Read a poem. Then write directions for someone else to create a contemporary version of that poem. Focus on technical and thematic issues in your directions.

For example, take this Dickinson poem:

I dreaded that first robin so,
But he is mastered now,
And I ’m accustomed to him grown,—
He hurts a little, though.

I thought if I could only live
Till that first shout got by,
Not all pianos in the woods
Had power to mangle me.

I dared not meet the daffodils,
For fear their yellow gown
Would pierce me with a fashion
So foreign to my own.

I wished the grass would hurry,
So when ’t was time to see,
He ’d be too tall, the tallest one
Could stretch to look at me.

I could not bear the bees should come,
I wished they ’d stay away
In those dim countries where they go:
What word had they for me?

They ’re here, though; not a creature failed,
No blossom stayed away
In gentle deference to me,
The Queen of Calvary.

Each one salutes me as he goes,
And I my childish plumes
Lift, in bereaved acknowledgment
Of their unthinking drums.

***

Some directions might be:

1. Write a poem about an unexpected feeling caused by a shift in the seasons.

2. Use four line stanzas

3. Use half-rhyme.

4. Use highly imagistic language.

5. Use medium length lines.

6. Connect the change in season to an animal.
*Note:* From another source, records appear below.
@[simp] theorem execSignal_keeps (r : RingId) (ws : List Word) (s : State) (s0 : State) (h0 : s.fixed = s0.fixed) : Keeps s0 (execSignal r ws s) := by
  refine Keeps.of h0 ?_
  unfold execSignal
  repeat' (first | split | intro _ | refine foldl_fixed ?_ ?_ | refine issue_keeps ?_ (by simp) | refine packet_keeps ?_ (by simp) | refine secWrite_keeps ?_ (by simp) | refine secWriteAt_keeps ?_ (by simp) | refine slCmd_keeps ?_ (by simp) | refine fwCmd_keeps ?_ (by simp) | refine ksCmd_keeps ?_ (by simp) | refine fcWrite_keeps ?_ (by simp) | refine lcCmd_keeps ?_ (by simp) | refine dgCmd_keeps ?_ (by simp) | refine spdmReq_keeps ?_ (by simp) | refine message_keeps ?_ (by simp) | refine boundMessage_keeps ?_ (by simp) | refine hostSlice_keeps ?_ (by simp) | refine takeVerified_keeps ?_ (by simp) | refine beadPacket_keeps ?_ (by simp) | refine vector_keeps (by simp) | refine issueRows_keeps ?_ (by simp) | refine issueLink_keeps ?_ (by simp) | simp only [keeps_settle, keeps_guardRes, keeps_unitRes, keeps_hereRes, keeps_accessRes, keeps_next, keeps_fault, keeps_refused])
  all_goals simp_all [eq_pair]

@[simp] theorem execWait_keeps (r : RingId) (ws : List Word) (s : State) (s0 : State) (h0 : s.fixed = s0.fixed) : Keeps s0 (execWait r ws s) := by
  refine Keeps.of h0 ?_
  unfold execWait
  repeat' (first | split | intro _ | refine foldl_fixed ?_ ?_ | refine issue_keeps ?_ (by simp) | refine packet_keeps ?_ (by simp) | refine secWrite_keeps ?_ (by simp) | refine secWriteAt_keeps ?_ (by simp) | refine slCmd_keeps ?_ (by simp) | refine fwCmd_keeps ?_ (by simp) | refine ksCmd_keeps ?_ (by simp) | refine fcWrite_keeps ?_ (by simp) | refine lcCmd_keeps ?_ (by simp) | refine dgCmd_keeps ?_ (by simp) | refine spdmReq_keeps ?_ (by simp) | refine message_keeps ?_ (by simp) | refine boundMessage_keeps ?_ (by simp) | refine hostSlice_keeps ?_ (by simp) | refine takeVerified_keeps ?_ (by simp) | refine beadPacket_keeps ?_ (by simp) | refine vector_keeps (by simp) | refine issueRows_keeps ?_ (by simp) | refine issueLink_keeps ?_ (by simp) | simp only [keeps_settle, keeps_guardRes, keeps_unitRes, keeps_hereRes, keeps_accessRes, keeps_next, keeps_fault, keeps_refused])
  all_goals simp_all [eq_pair]

@[simp] theorem execWaitRelease_keeps (r : RingId) (i : Nat) (s : State) (s0 : State) (h0 : s.fixed = s0.fixed) : Keeps s0 (execWaitRelease r i s) := by
  refine Keeps.of h0 ?_
  unfold execWaitRelease
  repeat' (first | split | intro _ | refine foldl_fixed ?_ ?_ | refine issue_keeps ?_ (by simp) | refine packet_keeps ?_ (by simp) | refine secWrite_keeps ?_ (by simp) | refine secWriteAt_keeps ?_ (by simp) | refine slCmd_keeps ?_ (by simp) | refine fwCmd_keeps ?_ (by simp) | refine ksCmd_keeps ?_ (by simp) | refine fcWrite_keeps ?_ (by simp) | refine lcCmd_keeps ?_ (by simp) | refine dgCmd_keeps ?_ (by simp) | refine spdmReq_keeps ?_ (by simp) | refine message_keeps ?_ (by simp) | refine boundMessage_keeps ?_ (by simp) | refine hostSlice_keeps ?_ (by simp) | refine takeVerified_keeps ?_ (by simp) | refine beadPacket_keeps ?_ (by simp) | refine vector_keeps (by simp) | refine issueRows_keeps ?_ (by simp) | refine issueLink_keeps ?_ (by simp) | simp only [keeps_settle, keeps_guardRes, keeps_unitRes, keeps_hereRes, keeps_accessRes, keeps_next, keeps_fault, keeps_refused])
  all_goals simp_all [eq_pair]

@[simp] theorem execError_keeps (r : RingId) (ws : List Word) (s : State) (s0 : State) (h0 : s.fixed = s0.fixed) : Keeps s0 (execError r ws s) := by
  refine Keeps.of h0 ?_
  unfold execError
  repeat' (first | split | intro _ | refine foldl_fixed ?_ ?_ | refine issue_keeps ?_ (by simp) | refine packet_keeps ?_ (by simp) | refine secWrite_keeps ?_ (by simp) | refine secWriteAt_keeps ?_ (by simp) | refine slCmd_keeps ?_ (by simp) | refine fwCmd_keeps ?_ (by simp) | refine ksCmd_keeps ?_ (by simp) | refine fcWrite_keeps ?_ (by simp) | refine lcCmd_keeps ?_ (by simp) | refine dgCmd_keeps ?_ (by simp) | refine spdmReq_keeps ?_ (by simp) | refine message_keeps ?_ (by simp) | refine boundMessage_keeps ?_ (by simp) | refine hostSlice_keeps ?_ (by simp) | refine takeVerified_keeps ?_ (by simp) | refine beadPacket_keeps ?_ (by simp) | refine vector_keeps (by simp) | refine issueRows_keeps ?_ (by simp) | refine issueLink_keeps ?_ (by simp) | simp only [keeps_settle, keeps_guardRes, keeps_unitRes, keeps_hereRes, keeps_accessRes, keeps_next, keeps_fault, keeps_refused])
  all_goals simp_all [eq_pair]
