-- ==== Sys2Proof/Laws/KeepFaults.lean ====
section
/-! SUPPORT. Each operation of Machine/Faults.lean keeps the fixed part of the state: the build parameters and the queue. -/
set_option linter.unusedSimpArgs false
set_option linter.unusedTactic false
set_option linter.unreachableTactic false
namespace Sys2Proof.Machine

@[simp] theorem modFcCopy_fixed (s : State) (k : Nat) (f : FcCopy → FcCopy) : (modFcCopy s k f).fixed = s.fixed := by
  unfold modFcCopy; simp

@[simp] theorem fcEnd_fixed (s : State) (copy : Option Nat) (result : Nat) : (fcEnd s copy result).fixed = s.fixed := by
  unfold fcEnd
  repeat' (first | split | intro _ | refine foldl_fixed ?_ ?_ | simp only [keeps_settle, keeps_guardRes, keeps_unitRes, keeps_hereRes, keeps_accessRes, keeps_next, keeps_fault, keeps_refused])
  all_goals simp_all [eq_pair]

@[simp] theorem dropLadder_fixed (s : State) (step : Nat) (target : Nat) : (dropLadder s step target).fixed = s.fixed := by
  unfold dropLadder; simp

@[simp] theorem endSteps_fixed (s : State) (which : Ladder → Bool) (result : Nat) : (endSteps s which result).fixed = s.fixed := by
  unfold endSteps; simp

@[simp] theorem pushLadder_fixed (s : State) (l : Ladder) : (pushLadder s l).fixed = s.fixed := by
  unfold pushLadder; simp

@[simp] theorem joinLadder_fixed (s : State) (step : Nat) (target : Nat) (copy : Option Nat) : (joinLadder s step target copy).fixed = s.fixed := by
  unfold joinLadder; simp

@[simp] theorem engClear_fixed (s : State) (e : Nat) : (engClear s e).fixed = s.fixed := by
  unfold engClear
  repeat' (first | split | intro _ | refine foldl_fixed ?_ ?_ | simp only [keeps_settle, keeps_guardRes, keeps_unitRes, keeps_hereRes, keeps_accessRes, keeps_next, keeps_fault, keeps_refused])
  all_goals simp_all [eq_pair]

@[simp] theorem engineReset_fixed (s : State) (e : Nat) : (engineReset s e).fixed = s.fixed := by
  unfold engineReset
  repeat' (first | split | intro _ | refine foldl_fixed ?_ ?_ | simp only [keeps_settle, keeps_guardRes, keeps_unitRes, keeps_hereRes, keeps_accessRes, keeps_next, keeps_fault, keeps_refused])
  all_goals simp_all [eq_pair]

@[simp] theorem startEngineReset_fixed (s : State) (e : Nat) (copy : Option Nat) : (startEngineReset s e copy).fixed = s.fixed := by
  unfold startEngineReset; simp

@[simp] theorem cutOps_fixed (s : State) (c : Nat) (gen : Nat) : (cutOps s c gen).fixed = s.fixed := by
  unfold cutOps
  repeat' (first | split | intro _ | refine foldl_fixed ?_ ?_ | simp only [keeps_settle, keeps_guardRes, keeps_unitRes, keeps_hereRes, keeps_accessRes, keeps_next, keeps_fault, keeps_refused])
  all_goals simp_all [eq_pair]

@[simp] theorem cutCtx_fixed (s : State) (c : Nat) : (cutCtx s c).fixed = s.fixed := by
  unfold cutCtx; simp

@[simp] theorem sliceReset_fixed (s : State) (n : Nat) : (sliceReset s n).fixed = s.fixed := by
  unfold sliceReset; simp

@[simp] theorem startSliceReset_fixed (s : State) (n : Nat) (copy : Option Nat) : (startSliceReset s n copy).fixed = s.fixed := by
  unfold startSliceReset; simp

@[simp] theorem warmReset_fixed (s : State) (capCause : Nat) (lastCause : Nat) (copy : Option Nat) : (warmReset s capCause lastCause copy).fixed = s.fixed := by
  unfold warmReset; simp

@[simp] theorem startWarmReset_fixed (s : State) (capCause : Nat) (lastCause : Nat) (copy : Option Nat) : (startWarmReset s capCause lastCause copy).fixed = s.fixed := by
  unfold startWarmReset; simp

@[simp] theorem startPowerCycle_fixed (s : State) : (startPowerCycle s).fixed = s.fixed := by
  unfold startPowerCycle; simp

@[simp] theorem unfenceUnit_fixed (s : State) (k : Nat) (i : Nat) : (unfenceUnit s k i).fixed = s.fixed := by
  simp only [unfenceUnit, apply_ite State.fixed]
  repeat' (first | (simp [eq_pair]; done) | intro _ | split)
  all_goals simp_all [eq_pair]

@[simp] theorem unfence_fixed (s : State) (kind i : Nat) : (unfence s kind i).1.fixed = s.fixed := by
  unfold unfence
  try dsimp only
  repeat' split
  all_goals simp

@[simp] theorem fcRun_fixed (s : State) (k : Nat) : (fcRun s k).fixed = s.fixed := by
  simp only [fcRun, apply_ite State.fixed]
  repeat' (first | (simp [eq_pair]; done) | intro _ | split)
  all_goals simp_all [eq_pair]

@[simp] theorem fcDrive_fixed (n : Nat) (s : State) : (fcDrive n s).fixed = s.fixed := by
  induction n generalizing s with
  | zero => rfl
  | succ n ih =>
    unfold fcDrive
    try dsimp only
    repeat' split
    all_goals simp_all [eq_pair]

@[simp] theorem fcCmd_keeps (path : Path) (op kind target : Nat) (s : State) (s0 : State) (h0 : s.fixed = s0.fixed) : Keeps s0 (fcCmd path op kind target s) := by
  refine Keeps.of h0 ?_
  unfold fcCmd
  try dsimp only
  repeat' split
  all_goals simp

@[simp] theorem fcWrite_keeps {path : Path} {f : State → State} {s : State} (hf : ∀ t, (f t).fixed = t.fixed) {s0 : State} (h0 : s.fixed = s0.fixed) : Keeps s0 (fcWrite path f s) := by
  refine Keeps.of h0 ?_
  unfold fcWrite
  try dsimp only
  split <;> simp [hf]

@[simp] theorem execEngineReset_keeps (path : Path) (e : Nat) (s : State) (s0 : State) (h0 : s.fixed = s0.fixed) : Keeps s0 (execEngineReset path e s) := by
  refine Keeps.of h0 ?_
  unfold execEngineReset; simp

@[simp] theorem execEngineResetDone_keeps (e : Nat) (s : State) (s0 : State) (h0 : s.fixed = s0.fixed) : Keeps s0 (execEngineResetDone e s) := by
  refine Keeps.of h0 ?_
  unfold execEngineResetDone
  repeat' (first | split | intro _ | refine foldl_fixed ?_ ?_ | refine issue_keeps ?_ (by simp) | refine packet_keeps ?_ (by simp) | refine secWrite_keeps ?_ (by simp) | refine secWriteAt_keeps ?_ (by simp) | refine slCmd_keeps ?_ (by simp) | refine fwCmd_keeps ?_ (by simp) | refine ksCmd_keeps ?_ (by simp) | refine fcWrite_keeps ?_ (by simp) | refine lcCmd_keeps ?_ (by simp) | refine dgCmd_keeps ?_ (by simp) | refine spdmReq_keeps ?_ (by simp) | refine message_keeps ?_ (by simp) | refine boundMessage_keeps ?_ (by simp) | refine hostSlice_keeps ?_ (by simp) | refine takeVerified_keeps ?_ (by simp) | refine beadPacket_keeps ?_ (by simp) | refine vector_keeps (by simp) | refine issueRows_keeps ?_ (by simp) | refine issueLink_keeps ?_ (by simp) | simp only [keeps_settle, keeps_guardRes, keeps_unitRes, keeps_hereRes, keeps_accessRes, keeps_next, keeps_fault, keeps_refused])
  all_goals simp_all [eq_pair]

@[simp] theorem execEngrstTo_keeps (e : Nat) (s : State) (s0 : State) (h0 : s.fixed = s0.fixed) : Keeps s0 (execEngrstTo e s) := by
  refine Keeps.of h0 ?_
  unfold execEngrstTo
  repeat' (first | split | intro _ | refine foldl_fixed ?_ ?_ | refine issue_keeps ?_ (by simp) | refine packet_keeps ?_ (by simp) | refine secWrite_keeps ?_ (by simp) | refine secWriteAt_keeps ?_ (by simp) | refine slCmd_keeps ?_ (by simp) | refine fwCmd_keeps ?_ (by simp) | refine ksCmd_keeps ?_ (by simp) | refine fcWrite_keeps ?_ (by simp) | refine lcCmd_keeps ?_ (by simp) | refine dgCmd_keeps ?_ (by simp) | refine spdmReq_keeps ?_ (by simp) | refine message_keeps ?_ (by simp) | refine boundMessage_keeps ?_ (by simp) | refine hostSlice_keeps ?_ (by simp) | refine takeVerified_keeps ?_ (by simp) | refine beadPacket_keeps ?_ (by simp) | refine vector_keeps (by simp) | refine issueRows_keeps ?_ (by simp) | refine issueLink_keeps ?_ (by simp) | simp only [keeps_settle, keeps_guardRes, keeps_unitRes, keeps_hereRes, keeps_accessRes, keeps_next, keeps_fault, keeps_refused])
  all_goals simp_all [eq_pair]

@[simp] theorem execSliceReset_keeps (path : Path) (n : Nat) (s : State) (s0 : State) (h0 : s.fixed = s0.fixed) : Keeps s0 (execSliceReset path n s) := by
  refine Keeps.of h0 ?_
  unfold execSliceReset; simp

@[simp] theorem execSliceResetDone_keeps (n : Nat) (s : State) (s0 : State) (h0 : s.fixed = s0.fixed) : Keeps s0 (execSliceResetDone n s) := by
  refine Keeps.of h0 ?_
  unfold execSliceResetDone
  split
  · simp
  · simp

@[simp] theorem execSlrstTo_keeps (n : Nat) (s : State) (s0 : State) (h0 : s.fixed = s0.fixed) : Keeps s0 (execSlrstTo n s) := by
  refine Keeps.of h0 ?_
  unfold execSlrstTo
  repeat' (first | split | intro _ | refine foldl_fixed ?_ ?_ | refine issue_keeps ?_ (by simp) | refine packet_keeps ?_ (by simp) | refine secWrite_keeps ?_ (by simp) | refine secWriteAt_keeps ?_ (by simp) | refine slCmd_keeps ?_ (by simp) | refine fwCmd_keeps ?_ (by simp) | refine ksCmd_keeps ?_ (by simp) | refine fcWrite_keeps ?_ (by simp) | refine lcCmd_keeps ?_ (by simp) | refine dgCmd_keeps ?_ (by simp) | refine spdmReq_keeps ?_ (by simp) | refine message_keeps ?_ (by simp) | refine boundMessage_keeps ?_ (by simp) | refine hostSlice_keeps ?_ (by simp) | refine takeVerified_keeps ?_ (by simp) | refine beadPacket_keeps ?_ (by simp) | refine vector_keeps (by simp) | refine issueRows_keeps ?_ (by simp) | refine issueLink_keeps ?_ (by simp) | simp only [keeps_settle, keeps_guardRes, keeps_unitRes, keeps_hereRes, keeps_accessRes, keeps_next, keeps_fault, keeps_refused])
  all_goals simp_all [eq_pair]

@[simp] theorem execTeardownTimeout_keeps (c : Nat) (s : State) (s0 : State) (h0 : s.fixed = s0.fixed) : Keeps s0 (execTeardownTimeout c s) := by
  refine Keeps.of h0 ?_
  unfold execTeardownTimeout
  repeat' (first | split | intro _ | refine foldl_fixed ?_ ?_ | refine issue_keeps ?_ (by simp) | refine packet_keeps ?_ (by simp) | refine secWrite_keeps ?_ (by simp) | refine secWriteAt_keeps ?_ (by simp) | refine slCmd_keeps ?_ (by simp) | refine fwCmd_keeps ?_ (by simp) | refine ksCmd_keeps ?_ (by simp) | refine fcWrite_keeps ?_ (by simp) | refine lcCmd_keeps ?_ (by simp) | refine dgCmd_keeps ?_ (by simp) | refine spdmReq_keeps ?_ (by simp) | refine message_keeps ?_ (by simp) | refine boundMessage_keeps ?_ (by simp) | refine hostSlice_keeps ?_ (by simp) | refine takeVerified_keeps ?_ (by simp) | refine beadPacket_keeps ?_ (by simp) | refine vector_keeps (by simp) | refine issueRows_keeps ?_ (by simp) | refine issueLink_keeps ?_ (by simp) | simp only [keeps_settle, keeps_guardRes, keeps_unitRes, keeps_hereRes, keeps_accessRes, keeps_next, keeps_fault, keeps_refused])
  all_goals simp_all [eq_pair]

@[simp] theorem execWarmReset_keeps (path : Path) (s : State) (s0 : State) (h0 : s.fixed = s0.fixed) : Keeps s0 (execWarmReset path s) := by
  refine Keeps.of h0 ?_
  unfold execWarmReset; simp

@[simp] theorem execWarmResetTimeout_keeps (s : State) (s0 : State) (h0 : s.fixed = s0.fixed) : Keeps s0 (execWarmResetTimeout s) := by
  refine Keeps.of h0 ?_
  unfold execWarmResetTimeout
  repeat' (first | split | intro _ | refine foldl_fixed ?_ ?_ | refine issue_keeps ?_ (by simp) | refine packet_keeps ?_ (by simp) | refine secWrite_keeps ?_ (by simp) | refine secWriteAt_keeps ?_ (by simp) | refine slCmd_keeps ?_ (by simp) | refine fwCmd_keeps ?_ (by simp) | refine ksCmd_keeps ?_ (by simp) | refine fcWrite_keeps ?_ (by simp) | refine lcCmd_keeps ?_ (by simp) | refine dgCmd_keeps ?_ (by simp) | refine spdmReq_keeps ?_ (by simp) | refine message_keeps ?_ (by simp) | refine boundMessage_keeps ?_ (by simp) | refine hostSlice_keeps ?_ (by simp) | refine takeVerified_keeps ?_ (by simp) | refine beadPacket_keeps ?_ (by simp) | refine vector_keeps (by simp) | refine issueRows_keeps ?_ (by simp) | refine issueLink_keeps ?_ (by simp) | simp only [keeps_settle, keeps_guardRes, keeps_unitRes, keeps_hereRes, keeps_accessRes, keeps_next, keeps_fault, keeps_refused])
  all_goals simp_all [eq_pair]

@[simp] theorem execPowerCycle_keeps (path : Path) (s : State) (s0 : State) (h0 : s.fixed = s0.fixed) : Keeps s0 (execPowerCycle path s) := by
  refine Keeps.of h0 ?_
  unfold execPowerCycle; simp

@[simp] theorem execMpReadyTimeout_keeps (m : Nat) (s : State) (s0 : State) (h0 : s.fixed = s0.fixed) : Keeps s0 (execMpReadyTimeout m s) := by
  refine Keeps.of h0 ?_
  unfold execMpReadyTimeout; simp

@[simp] theorem execResetUnitsLeave_keeps (s : State) (s0 : State) (h0 : s.fixed = s0.fixed) : Keeps s0 (execResetUnitsLeave s) := by
  refine Keeps.of h0 ?_
  unfold execResetUnitsLeave
  repeat' (first | split | intro _ | refine foldl_fixed ?_ ?_ | refine issue_keeps ?_ (by simp) | refine packet_keeps ?_ (by simp) | refine secWrite_keeps ?_ (by simp) | refine secWriteAt_keeps ?_ (by simp) | refine slCmd_keeps ?_ (by simp) | refine fwCmd_keeps ?_ (by simp) | refine ksCmd_keeps ?_ (by simp) | refine fcWrite_keeps ?_ (by simp) | refine lcCmd_keeps ?_ (by simp) | refine dgCmd_keeps ?_ (by simp) | refine spdmReq_keeps ?_ (by simp) | refine message_keeps ?_ (by simp) | refine boundMessage_keeps ?_ (by simp) | refine hostSlice_keeps ?_ (by simp) | refine takeVerified_keeps ?_ (by simp) | refine beadPacket_keeps ?_ (by simp) | refine vector_keeps (by simp) | refine issueRows_keeps ?_ (by simp) | refine issueLink_keeps ?_ (by simp) | simp only [keeps_settle, keeps_guardRes, keeps_unitRes, keeps_hereRes, keeps_accessRes, keeps_next, keeps_fault, keeps_refused])
  all_goals simp_all [eq_pair]

@[simp] theorem execUnfence_keeps (path : Path) (kind : Nat) (index : Nat) (s : State) (s0 : State) (h0 : s.fixed = s0.fixed) : Keeps s0 (execUnfence path kind index s) := by
  refine Keeps.of h0 ?_
  unfold execUnfence; simp

@[simp] theorem execFcStatusClear_keeps (path : Path) (v : Word) (s : State) (s0 : State) (h0 : s.fixed = s0.fixed) : Keeps s0 (execFcStatusClear path v s) := by
  refine Keeps.of h0 ?_
  unfold execFcStatusClear; simp

@[simp] theorem execFcLock_keeps (path : Path) (s : State) (s0 : State) (h0 : s.fixed = s0.fixed) : Keeps s0 (execFcLock path s) := by
  refine Keeps.of h0 ?_
  unfold execFcLock
  repeat' (first | split | intro _ | refine foldl_fixed ?_ ?_ | refine issue_keeps ?_ (by simp) | refine packet_keeps ?_ (by simp) | refine secWrite_keeps ?_ (by simp) | refine secWriteAt_keeps ?_ (by simp) | refine slCmd_keeps ?_ (by simp) | refine fwCmd_keeps ?_ (by simp) | refine ksCmd_keeps ?_ (by simp) | refine fcWrite_keeps ?_ (by simp) | refine lcCmd_keeps ?_ (by simp) | refine dgCmd_keeps ?_ (by simp) | refine spdmReq_keeps ?_ (by simp) | refine message_keeps ?_ (by simp) | refine boundMessage_keeps ?_ (by simp) | refine hostSlice_keeps ?_ (by simp) | refine takeVerified_keeps ?_ (by simp) | refine beadPacket_keeps ?_ (by simp) | refine vector_keeps (by simp) | refine issueRows_keeps ?_ (by simp) | refine issueLink_keeps ?_ (by simp) | simp only [keeps_settle, keeps_guardRes, keeps_unitRes, keeps_hereRes, keeps_accessRes, keeps_next, keeps_fault, keeps_refused])
  all_goals simp_all [eq_pair]

@[simp] theorem execFcInjectArm_keeps (path : Path) (v : Word) (s : State) (s0 : State) (h0 : s.fixed = s0.fixed) : Keeps s0 (execFcInjectArm path v s) := by
  refine Keeps.of h0 ?_
  unfold execFcInjectArm
  repeat' (first | split | intro _ | refine foldl_fixed ?_ ?_ | refine issue_keeps ?_ (by simp) | refine packet_keeps ?_ (by simp) | refine secWrite_keeps ?_ (by simp) | refine secWriteAt_keeps ?_ (by simp) | refine slCmd_keeps ?_ (by simp) | refine fwCmd_keeps ?_ (by simp) | refine ksCmd_keeps ?_ (by simp) | refine fcWrite_keeps ?_ (by simp) | refine lcCmd_keeps ?_ (by simp) | refine dgCmd_keeps ?_ (by simp) | refine spdmReq_keeps ?_ (by simp) | refine message_keeps ?_ (by simp) | refine boundMessage_keeps ?_ (by simp) | refine hostSlice_keeps ?_ (by simp) | refine takeVerified_keeps ?_ (by simp) | refine beadPacket_keeps ?_ (by simp) | refine vector_keeps (by simp) | refine issueRows_keeps ?_ (by simp) | refine issueLink_keeps ?_ (by simp) | simp only [keeps_settle, keeps_guardRes, keeps_unitRes, keeps_hereRes, keeps_accessRes, keeps_next, keeps_fault, keeps_refused])
  all_goals simp_all [eq_pair]

end Sys2Proof.Machine
end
7. Connect the change in season to something sacred.

8. The poem should trace the process through which the speaker of the poem comes to term with his/her feelings and therefore comes to terms with the season.

9. Write a poem that understands how the changes in season are connected to life, but that doesn't understand why and wonders.

10. Use the words "foreign," "stretch," and "salute."

***

Try to get at least ten or twelve, up to twenty directions.